Introduction
Occurs due to a mutation in the mitochondrial DNA
- As mitochondrial DNA is always maternal, this is a maternal transmitted disease without full penetrance
- The loss of ATP production will cause an increased swelling of the optic disc and impaired axonal transport in the acute stage
- Affects 1 in 50,000
- Predominantly affects younger males
Dead Giveaways
The giveaways for this disease is not as sufficient, and will primarily depend on family history or genetic testing
Has a sudden onset, and is not slow approaching
Goldmann Perimeter
The optic nerve region has a more exaggerated blind spot. Additionally, there is a central/ceco-central scotoma
Acute LHON:
The biggest giveaway is fellow eye involvement.
Acute phase lasts only about 6 weeks, however, 6 weeks later, the fellow eye will be involved
Chronic LHON:
The biggest giveaway was the drastic thinning of the RNFL, and the shallowing of the foveal pit
The shallowness of the fovea.

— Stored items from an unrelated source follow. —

theorem headStopComplete_restarts (hstate : c.get (K.runState h) = 5) (hlast : (c.head h).lastFrame = false)
    (hramp : c.ramping h = false) (hbias : (c.head h).bias = List.replicate 8 0) (hrestart : (c.head h).restart = true)
    (hrequest : (c.headRest h).get (K.runRequest h) = 1) (hmay : (c.headRest h).headsMayRun = true) :
    headStopComplete h c = (c.headRest h).headStart h := by
  rw [headStopComplete]
  dsimp only
  rw [if_pos ⟨hstate, by simp [hlast], by simp [hramp], hbias⟩, if_pos ⟨hrestart, hrequest, hmay⟩]

end

/-- Settles O28: the start and the stop sequence step by step, with an admission test that no step of the start reads. -/
theorem headSequences : Obligations.HeadSequences := by
  unfold Obligations.HeadSequences
  refine ⟨⟨?request, fun s h hphase hrail => ⟨?settled, ?low⟩, ?ramped, ?verified⟩,
    fun s m h hs => ⟨?starting, ?running, ?lost, ?off⟩, ?lastFrame, fun s h hstate hlast hramp hbias => ⟨?rests, ?restarts⟩⟩
  case request =>
    intro s m h hs hstate htiming hkeeps hmay _ hadmit
    exact effect_of_command2 rfl hs (headRunRequest_starts (c := s.chip.fresh) h.isLt hstate htiming hkeeps hmay hadmit)
  case settled => exact fun hcurrent => effect_eq rfl (headSupplySettled_runs (c := s.chip.fresh) hphase hrail hcurrent)
  case low => exact fun hcurrent => effect_eq rfl (headSupplySettled_low (c := s.chip.fresh) hphase hrail hcurrent)
  case ramped =>
    intro s h hphase hramp
    have hdone : (s.chip.fresh.head h.val).phase = .ramp ∧ (!s.chip.fresh.ramping h.val) = true := ⟨hphase, congrArg not hramp⟩
    exact effect_of_eq (f := headBiasSettled h.val) rfl (if_pos hdone) ⟨rfl, fun _ _ => rfl⟩
  case verified =>
    intro s h hstate hframes hruns htaps hlost
    exact effect_of_eq rfl (headVerificationEnd_verified (c := s.chip.fresh) hstate hframes hruns htaps hlost) ⟨rfl, fun _ _ => rfl⟩
  case starting =>
    exact fun hstate hlost => effect_of_command rfl hs
      (congrArg Except.ok (headStopRequest_starting (c := s.chip.fresh) hstate hlost)) (Chip.agrees_refl _)
  case running =>
    exact fun hstate hlost => effect_of_command rfl hs
      (congrArg Except.ok (headStopRequest_running (c := s.chip.fresh) hstate hlost)) (Chip.agrees_refl _)
  case lost =>
    exact fun hstate => effect_of_command rfl hs (congrArg Except.ok (headStopRequest_lost (c := s.chip.fresh) hstate)) (Chip.agrees_refl _)
  case off =>
    exact fun hstate => effect_of_command rfl hs (congrArg Except.ok (headStopRequest_off (c := s.chip.fresh) hstate)) (Chip.agrees_refl _)
  case lastFrame =>
    intro s h hstate hlast
    have hends : s.chip.fresh.get (K.runState h) = 5 ∧ (s.chip.fresh.head h.val).lastFrame = true := ⟨hstate, hlast⟩
    exact effect_eq (f := headLastFrameEnd h.val) rfl (if_pos hends)
  case rests =>
    exact fun hrestart => effect_eq rfl (headStopComplete_rests (c := s.chip.fresh) hstate hlast hramp hbias hrestart)
  case restarts =>
    exact fun hrestart hrequest hmay =>
      effect_eq rfl (headStopComplete_restarts (c := s.chip.fresh) hstate hlast hramp hbias hrestart hrequest hmay)

/-- Settles O29: each fault by the one test of its command. -/
theorem headFaults : Obligations.HeadFaults := by
  unfold Obligations.HeadFaults
  refine fun s h => ⟨fun hzero hfour => ?lasts, fun hlow => ?under, fun b hbit hclk => ?bias, fun b hlow => ?opened, fun hrun => ?check,
    fun t hserves => ?short, fun hstate hrequest hfailed hmay => ?retry⟩
  case lasts =>
    have hon : ¬ (s.chip.fresh.get (K.supState h.val) = 0 ∨ s.chip.fresh.get (K.supState h.val) = 4) := not_or.2 ⟨hzero, hfour⟩
    exact effect_eq (f := headSupplyOvercurrent h.val .lasted) rfl (if_neg hon)
  case under =>
    have hlow' : 10 ≤ (s.chip.fresh.head h.val).supLow := hlow
    exact effect_eq (f := headSupplyUndercurrent h.val) rfl (if_pos hlow')
  case bias =>
    have hon : bitOf (s.chip.fresh.nat (K.biasEnable h.val)) b.val = true ∧ (s.chip.fresh.head h.val).mclk = true := ⟨hbit, hclk⟩
    exact effect_eq (f := biasOvercurrent h.val b.val .lasted) rfl (if_pos hon)
  case opened =>
    have hlow' : 10 ≤ (s.chip.fresh.head h.val).biasLow.getD b.val 0 := hlow
    exact effect_eq (f := biasOpen h.val b.val) rfl (if_pos hlow')
  case check =>
    have hrun' : 3 ≤ (s.chip.fresh.head h.val).checkRun := hrun
    exact effect_eq (f := cfgCheckFailure h.val) rfl (if_pos hrun')
  case short =>
    have hserves' : s.chip.fresh.tapServes h.val t.val = true := hserves
    exact effect_eq (f := tapRailShort h.val t.val) rfl (if_pos hserves')
  case retry =>
    have hdue : s.chip.fresh.get (K.runState h.val) = 4 ∧ s.chip.fresh.get (K.runRequest h.val) = 1 ∧
        (s.chip.fresh.get (K.retryMax h.val) = 0 ∨ (s.chip.fresh.head h.val).failed < s.chip.fresh.nat (K.retryMax h.val)) ∧
        s.chip.fresh.headsMayRun = true := ⟨hstate, hrequest, hfailed, hmay⟩
    exact effect_eq (f := headRetry h.val) rfl (if_pos hdue)

end Sys2Proof.Machine
end

section
/-! The configuration link, frame starts and converters (R121 to R131, R144, R158 to R161, R474). -/

namespace Sys2Proof.Machine

/-- What two functions do at one place of a list is the same where they agree on what stands there. -/
theorem modAt_congr {α : Type} [Inhabited α] {l : List α} {i : Nat} {f g : α → α} (h : f (at' l i) = g (at' l i)) :
    modAt l i f = modAt l i g := by
  refine List.ext_getElem? fun j => ?_
  rw [modAt, modAt, List.getElem?_modify, List.getElem?_modify]
  by_cases hij : i = j
  · subst hij
    rw [at', List.getD_eq_getElem?_getD] at h
    cases hl : l[i]? with
    | none => rfl
    | some x =>
      rw [hl] at h
      simpa using h
  · simp [hij]

theorem modAt_modAt {α : Type} (l : List α) (i : Nat) (f g : α → α) : modAt (modAt l i f) i g = modAt l i (fun x => g (f x)) :=
  List.modify_modify_eq f g i l

theorem modAt_same {α : Type} [Inhabited α] {l : List α} {i : Nat} {f : α → α} (h : f (at' l i) = at' l i) : modAt l i f = l :=
  (modAt_congr (g := id) h).trans (List.modify_id i l)

section
variable {c : Chip} {b : Nat}

theorem Chip.modBank_congr {f g : ConvBank → ConvBank} (h : f (c.bank b) = g (c.bank b)) : c.modBank b f = c.modBank b g := by
  rw [Chip.modBank, Chip.modBank, modAt_congr h]

theorem Chip.modBank_modBank (f g : ConvBank → ConvBank) : (c.modBank b f).modBank b g = c.modBank b (fun k => g (f k)) := by
  rw [Chip.modBank, Chip.modBank, Chip.modBank, modAt_modAt]

theorem Chip.modBank_same {f : ConvBank → ConvBank} (h : f (c.bank b) = c.bank b) : c.modBank b f = c := by
  rw [Chip.modBank, modAt_same h]

end

/-! ### The configuration link -/

section
variable {c : Chip} {h : Nat}

theorem cfgRequest_queued (v : BitVec 64) (hroom : ((c.head h).queue.filter (fun t => decide (t.user = .request))).length < 16) :
    cfgRequest h v.toNat c = .ok ((c.modHead h (fun (p : HeadPort) => { p with queue := p.queue ++ [{
      user := .request, read := v[63], addr := v.toNat / 2 ^ 32 % 2 ^ 16 % 2 ^ c.nat (K.cfgAddrBits h)
      data := v.toNat % 2 ^ 32 % 2 ^ c.nat (K.cfgDataBits h) }] })).cfgStatus h (c.cfgBad h)) := by
  have hread : bitOf v.toNat 63 = v[63] := bitOf_eq_testBit v.toNat 63
  have hdata : bits v.toNat 31 0 = v.toNat % 2 ^ 32 := by
    rw [bits, Nat.pow_zero, Nat.div_one]
  rw [cfgRequest, guardNot_pass (decide_eq_false (Nat.not_le.2 hroom)), hread, hdata]
  rfl

theorem cfgRequest_refused {v : Nat} (hfull : 16 ≤ ((c.head h).queue.filter (fun t => decide (t.user = .request))).length) :
    cfgRequest h v c = .error Abort.localControl := by
  rw [cfgRequest, guardNot, decide_eq_true hfull]
  rfl

theorem cfgTransactionStart_sends {t : CfgTx} {rest : List CfgTx} (hactive : (c.head h).active = none)
    (hqueue : (c.head h).queue = t :: rest) (hstate : c.get (K.runState h) ≠ 4)
    (hfree : c.get (K.runState h) ≤ 1 ∨ ((c.head h).timing = true → (c.head h).gap = true)) :
    cfgTransactionStart h c = ((c.modHead h (fun (p : HeadPort) => { p with queue := rest, active := some t })).cfgStatus h
      (c.cfgBad h)).emit (.config h t.read t.addr (if t.read then 0 else t.data)) := by
  rw [cfgTransactionStart]
  dsimp only
  rw [if_neg, hqueue]
  · rfl
  · simp only [hactive, Option.isSome_none, Bool.false_eq_true, false_or, hstate, Bool.not_eq_true']
    rintro ⟨hruns, htiming, hgap⟩
    rcases hfree with hlow | hopen
    · omega
    · rw [hopen htiming] at hgap
      exact Bool.noConfusion hgap

/-- The part with a transaction of the link at its end, and its data read. -/
def Chip.cfgDone (c : Chip) (h data : Nat) (t : CfgTx) : Chip :=
  let c' := c.modHead h (fun (p : HeadPort) => { p with active := none, cfgSeq := nextSeq p.cfgSeq 0xFFFF })
  if t.read then c'.set (K.cfgReadData h) (data % 2 ^ c.nat (K.cfgDataBits h) : Nat) else c'

theorem Chip.get_cfgDone {data k : Nat} {t : CfgTx} (hk : k ≠ K.cfgReadData h) : (c.cfgDone h data t).get k = c.get k := by
  unfold Chip.cfgDone
  dsimp only
  split
  · exact Chip.get_set_other _ _ _ _ hk
  · rfl

theorem Chip.nat_cfgDone {data k : Nat} {t : CfgTx} (hk : k ≠ K.cfgReadData h) : (c.cfgDone h data t).nat k = c.nat k := by
  rw [Chip.nat, Chip.nat, Chip.get_cfgDone hk]

theorem Chip.cfgBad_cfgDone {data : Nat} {t : CfgTx} (hh : h < 4) : (c.cfgDone h data t).cfgBad h = c.cfgBad h := by
  rw [Chip.cfgBad, Chip.cfgBad, Chip.nat_cfgDone (by interval_cases h <;> decide)]

variable {data : Nat} {t : CfgTx}

theorem cfgTransactionComplete_request (hh : h < 4) (hactive : (c.head h).active = some t) (huser : t.user = .request) :
    cfgTransactionComplete h data c = (c.cfgDone h data t).cfgStatus h (c.cfgBad h) := by
  rw [← Chip.cfgBad_cfgDone (data := data) (t := t) hh, cfgTransactionComplete, hactive]
  dsimp only
  rw [huser]
  rfl

theorem cfgTransactionComplete_script (hh : h < 4) (hactive : (c.head h).active = some t) (huser : t.user = .script) :
    cfgTransactionComplete h data c = ((c.cfgDone h data t).cfgStatus h (c.cfgBad h)).scriptNext h := by
  rw [← Chip.cfgBad_cfgDone (data := data) (t := t) hh, cfgTransactionComplete, hactive]
  dsimp only
  rw [huser]
  rfl

theorem cfgTransactionComplete_tfpa (hh : h < 4) (hactive : (c.head h).active = some t) (huser : t.user = .tfpa) :
    cfgTransactionComplete h data c = ((c.cfgDone h data t).cfgStatus h (c.cfgBad h)).modHead h (fun (p : HeadPort) =>
      { p with tfpaReg := some (sx (data % 2 ^ c.nat (K.cfgDataBits h) : Nat) (c.nat (K.cfgDataBits h))) }) := by
  rw [← Chip.cfgBad_cfgDone (data := data) (t := t) hh, cfgTransactionComplete, hactive]
  dsimp only
  rw [huser]
  rfl

theorem cfgTransactionComplete_same (hactive : (c.head h).active = some t) (huser : t.user = .compare)
    (hsame : data % 2 ^ c.nat (K.cfgDataBits h) = t.data) :
    cfgTransactionComplete h data c = ((c.cfgDone h data t).cfgStatus h false).scriptNext h := by
  rw [cfgTransactionComplete, hactive]
  dsimp only
  rw [huser]
  dsimp only
  rw [decide_eq_false (not_not.2 hsame), if_neg Bool.false_ne_true]
  rfl

theorem cfgTransactionComplete_differs (hactive : (c.head h).active = some t) (huser : t.user = .compare)
    (hother : data % 2 ^ c.nat (K.cfgDataBits h) ≠ t.data) :
    cfgTransactionComplete h data c = ((c.cfgDone h data t).cfgStatus h true).loseHead h 9 := by
  rw [cfgTransactionComplete, hactive]
  dsimp only
  rw [huser]
  dsimp only
  rw [decide_eq_true hother, if_pos rfl]
  rfl

theorem cfgTransactionComplete_passes (hh : h < 4) (hactive : (c.head h).active = some t) (huser : t.user = .check)
    (hsame : data % 2 ^ c.nat (K.cfgDataBits h) = c.nat (K.cfgCheckValue h)) :
    cfgTransactionComplete h data c = ((c.cfgDone h data t).cfgStatus h false).modHead h (fun (p : HeadPort) => { p with checkRun := 0 }) := by
  have hvalue : data % 2 ^ c.nat (K.cfgDataBits h) = (c.cfgDone h data t).nat (K.cfgCheckValue h) := by
    rw [Chip.nat_cfgDone (by interval_cases h <;> decide), hsame]
  rw [Chip.cfgDone] at hvalue
  rw [cfgTransactionComplete, hactive]
  dsimp only at hvalue ⊢
  rw [huser, decide_eq_false (not_not.2 hvalue), if_neg Bool.false_ne_true]
  rfl

theorem cfgTransactionComplete_fails (hh : h < 4) (hactive : (c.head h).active = some t) (huser : t.user = .check)
    (hother : data % 2 ^ c.nat (K.cfgDataBits h) ≠ c.nat (K.cfgCheckValue h)) :
    cfgTransactionComplete h data c = (((c.cfgDone h data t).cfgStatus h true).modHead h (fun (p : HeadPort) =>
      { p with checkRun := p.checkRun + 1 })).bump (K.cfgCheckFails h) := by
  have hvalue : data % 2 ^ c.nat (K.cfgDataBits h) ≠ (c.cfgDone h data t).nat (K.cfgCheckValue h) := by
    rw [Chip.nat_cfgDone (by interval_cases h <;> decide)]
    exact hother
  rw [Chip.cfgDone] at hvalue
  rw [cfgTransactionComplete, hactive]
  dsimp only at hvalue ⊢
  rw [huser, decide_eq_true hvalue, if_pos rfl]
  rfl

end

May impact vision, with VA being as poor as 6/60, or worse, finger counting
diagnostic features
Acute LHON
As RNFL swells in the acute phase, the optic nerve head becomes increasingly red and hyperaemic, with occasional tortuous vessels. However, 20-40% of the time, it is normal
VA is reduced
Very red and hyperaemic, borders are slightly less defined
Chronic LHON
The RNFL will thin and undergo atrophy in the chronic phase, making the disc more pale, and the border becomes more distinct and clearly defined.
The normal feathery appearance of the disc is not present due to RNFL death.
The GC also shows diffuse thinning --> papillomacular
Severe dyschromatopsia, usually tritan errors.